With the major public response agencies like Fire, Sheriff, and Public Works paddling away, what about a private / community response? Could the debris be removed by a “done-in-a-day” project by Bucket Brigade or Heal the Ocean’s beach team? County Public Works Spencer says, unfortunately, the answer is probably “no.” He explained that due to the sensitive nature of the Hammond’s archeological site, any clean-up, especially the removal of a sand-covered engine, would need to be permitted and managed by professionals with proper archeological and excavation know-how.

Removal By Sea

With that in mind, I contacted Channel Islands Restoration, currently working with County Parks to restore the Hammond’s Meadow public open space. Channel Islands Restoration is fully versed in environmental issues and well equipped to handle sensitive sites. With beach debris removal not part their permitted project, they were not too encouraging that they could remove the trash. However, not wanting to cast me adrift, they referred me to Captain Brian Cunningham (805-644-2762) of Towboatus Ventura. He suggested a towboat might be able to wrench the debris off the beach from the ocean side of Hammond’s Beach. While that would avoid any archeological damage, it could be expensive. 

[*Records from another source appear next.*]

/-- E6, corrected by 90_conflicts.md C1, on both strategies. -/
theorem test_madd2_scenario :
    respond (fastBuild .w32) (.madd2 0xFFFFFFFF 0xFFFFFFFF 0 0xFFFFFFFF) = ⟨0x00000000, 0xFFFFFFFF⟩ ∧
    respond (fallbackBuild .w32) (.madd2 0xFFFFFFFF 0xFFFFFFFF 0 0xFFFFFFFF) = ⟨0x00000000, 0xFFFFFFFF⟩ := by
  decide +kernel

/-- X8: a carry from the product and one from each term. -/
theorem test_madd3_step : stepRsp (State.reset.withFetchWord 40 0x1FFFE0501) = some ⟨0xFE, 0x02⟩ := by decide +kernel

/-- T3, W = 64, on both strategies. -/
theorem test_madd3_w64 :
    respond (fastBuild .w64) (.madd3 0x0123456789ABCDEF 0xFEDCBA9876543210 0x1111111111111111 0x8000000000000000) =
      ⟨0xB347E9A0F6729E01, 0x0121FA00AD77D742⟩ ∧
    respond (fallbackBuild .w64) (.madd3 0x0123456789ABCDEF 0xFEDCBA9876543210 0x1111111111111111 0x8000000000000000) =
      ⟨0xB347E9A0F6729E01, 0x0121FA00AD77D742⟩ := by
  decide +kernel

/-- Trace T1: the registers of the limb decomposition, all-maximum operands, W = 64. -/
theorem test_limb_trace_T1 :
    limbSteps (0xFFFFFFFFFFFFFFFF : BitVec 64) 0xFFFFFFFFFFFFFFFF =
      { x0 := 0xFFFFFFFE00000001, x1 := 0xFFFFFFFE00000001, x2 := 0xFFFFFFFE00000001, x3 := 0xFFFFFFFE00000001,
        x2Mid := 0xFFFFFFFEFFFFFFFF, x2Final := 0xFFFFFFFD00000000, cy := 1, x0Final := 0xFFFFFFFF00000001,
        ph := 0xFFFFFFFFFFFFFFFE, pl := 0x0000000000000001 } := by decide +kernel

/-- Trace T4: the registers of the limb decomposition and the fallback stage, W = 64. -/
theorem test_limb_trace_T4 :
    (limbSteps (0x00000001FFFFFFFF : BitVec 64) 0x00000001FFFFFFFF).x2Mid = 0x00000001FFFFFFFD ∧
    (limbSteps (0x00000001FFFFFFFF : BitVec 64) 0x00000001FFFFFFFF).x2Final = 0x00000002FFFFFFFC ∧
    splitMul .limbDecomp (0x00000001FFFFFFFF : BitVec 64) 0x00000001FFFFFFFF = (0xFFFFFFFC00000001, 3) ∧
    addStage (0xFFFFFFFFFFFFFFFF : BitVec 64) (0xFFFFFFFC00000001, 3) = (0xFFFFFFFC00000000, 4) := by decide +kernel

/-- R69: the response vector. -/
theorem test_response_vector : encodeResponse .w8 0x01 0xFE = 0xFE01 := by decide +kernel

/-! ## The harness -/

/-- P1, its second MADD2: cells x1 = 0, y = 1, k = 2, z1 = 3. -/
theorem test_harness_madd2 :
    stepCells (harness (.madd2 3 (.cell 0) (.cell 1) 2) [(0, 0xFF), (1, 0xFF), (2, 0xFE)]) =
      some [(0, 0xFF), (1, 0xFF), (2, 0xFE), (3, 0xFF)] := by decide +kernel

/-- P2, its first MADD3, at W = 16: the addend cell receives lo. Cells x0 = 0, y = 1, z0 = 2, k = 3. -/
theorem test_harness_madd3 :
    stepCells { State.resetOf (fallbackBuild .w16) with
      program := [.madd3 2 (.cell 0) (.cell 1) (.cell 2) 3]
      cells := [(0, 0xFFFF), (1, 0xFFFF), (2, 0xFFFF), (3, 0)] } =
      some [(0, 0xFFFF), (1, 0xFFFF), (2, 0), (3, 0xFFFF)] := by decide +kernel

/-- F1. -/
theorem test_fault_undriven :
    stepFault (State.reset.present ((pinsOf 33 0x1FE01FFFE).set 32 .undriven)) = some .undrivenInput := by decide +kernel

/-- F2. -/
theorem test_fault_unwritten : stepFault (harness (.madd2 1 (.imm 1) (.imm 1) 0) []) = some .unwrittenCell := by
  decide +kernel

/-- F3. -/
theorem test_fault_dest : stepFault (harness (.madd2 0 (.imm 1) (.imm 1) 0) [(0, 0)]) = some .destEqualsCarry := by
  decide +kernel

That left me with one final question as to whether Montecito Community Foundation would fund a grant for beached debris removal. I did not pursue the question with them, but if the community shows interest, and the project does not cost a pirate’s ransom, MCF might open their treasure chest to cover the cost for private salvage or a public agency grant. Finally, if the MCF’s funding does not materialize, both Cunningham and Spencer offered a less immediate solution. These seasoned salts assured me the ocean has a way of healing itself, and, in time, they said, sand, sea and shore may eliminate the debris in their own natural way – for free! 

So, after many ports-of-calls, I fear my answer – leaving nature to float the broken boat – may not have provided the life preserver you were reaching for. But, in the meantime, another solution has popped up: some clever soul has put a flap over the castaway derelict hull, awarding himself affordable, beachfront housing in Montecito. As they say, one man’s trash is another’s treasure!